/-! ### The neighbour management channel (R333) -/

/-- Originate a management frame to every device: nothing while the bypass is closed (R335), at most 8 in a round, beyond which it is
dropped and counted. -/
def State.originate (msg len payload : Nat) (s : State) : State :=
  if s.hoop.bypassed then s
  else if 8 ≤ s.hoop.sent then { s with hoop := { s.hoop with msgDrop := sat 16 (s.hoop.msgDrop + 1) } }
  else
    ({ s with hoop := { s.hoop with sent := s.hoop.sent + 1 } }).emit
      (.mgmtFrame { src := s.hoop.pos, dst := 255, hops := 0, msg := msg, len := len, payload := payload, crcOk := true })

/-! ### Contexts and keys -/

/-- A context that may hold frames, queue pairs, weavers and work (R392). -/
def ctxActive (s : State) (c : Nat) : Bool := (s.ctx c).state = .active || (s.ctx c).state = .resetting

/-- A context that a removal is taking away: its submissions are refused with REVOKED (R415). -/
def ctxGoing (s : State) (c : Nat) : Bool := (s.ctx c).state = .revoking || (s.ctx c).state = .scrubbing

/-- The Lid's measurement blocks changed (R404). -/
def State.measured (s : State) : State := { s with lid := { s.lid with measGen := (s.lid.measGen + 1) % 2 ^ 32 } }

/-- What names the image in a firmware bank: the bank, and the CRC-32C under which it was activated. -/
def fwImage (s : State) : Nat := s.fw.bank + 2 * look 0 s.fw.crcs s.fw.bank

/-- At each reset the Lid derives its alias key from the identity key and the digests of blocks 1 and 2, and signs its certificate (R406). -/
def State.rekey (s : State) : State :=
  let k := Config.aliasKey Config.identityKey (Config.measuredDigest 1 0) (Config.measuredDigest 2 (fwImage s))
  { s with lid := { s.lid with aliasId := k, cert1 := Config.aliasCert Config.identityKey k } }

/-- A signature of the Lid, under the slot 1 key (R406). -/
def signed (s : State) (bytes : List Nat) : Nat := Config.sign s.lid.aliasId bytes

/-- One vendor-defined or key operation increments a slot's generation (R400). -/
def bumpGen (k : KeySlot) : KeySlot := { k with gen := (k.gen + 1) % 2 ^ 16 }

end Sys2Proof.Machine
end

※ ※ ※

§ YOUR TASK: Copy out, from the material above, each line where the word "that" is present.

§ WRITTEN SOLUTION:
/-- A context that may hold frames, queue pairs, weavers and work (R392). -/
/-- A context that a removal is taking away: its submissions are refused with REVOKED (R415). -/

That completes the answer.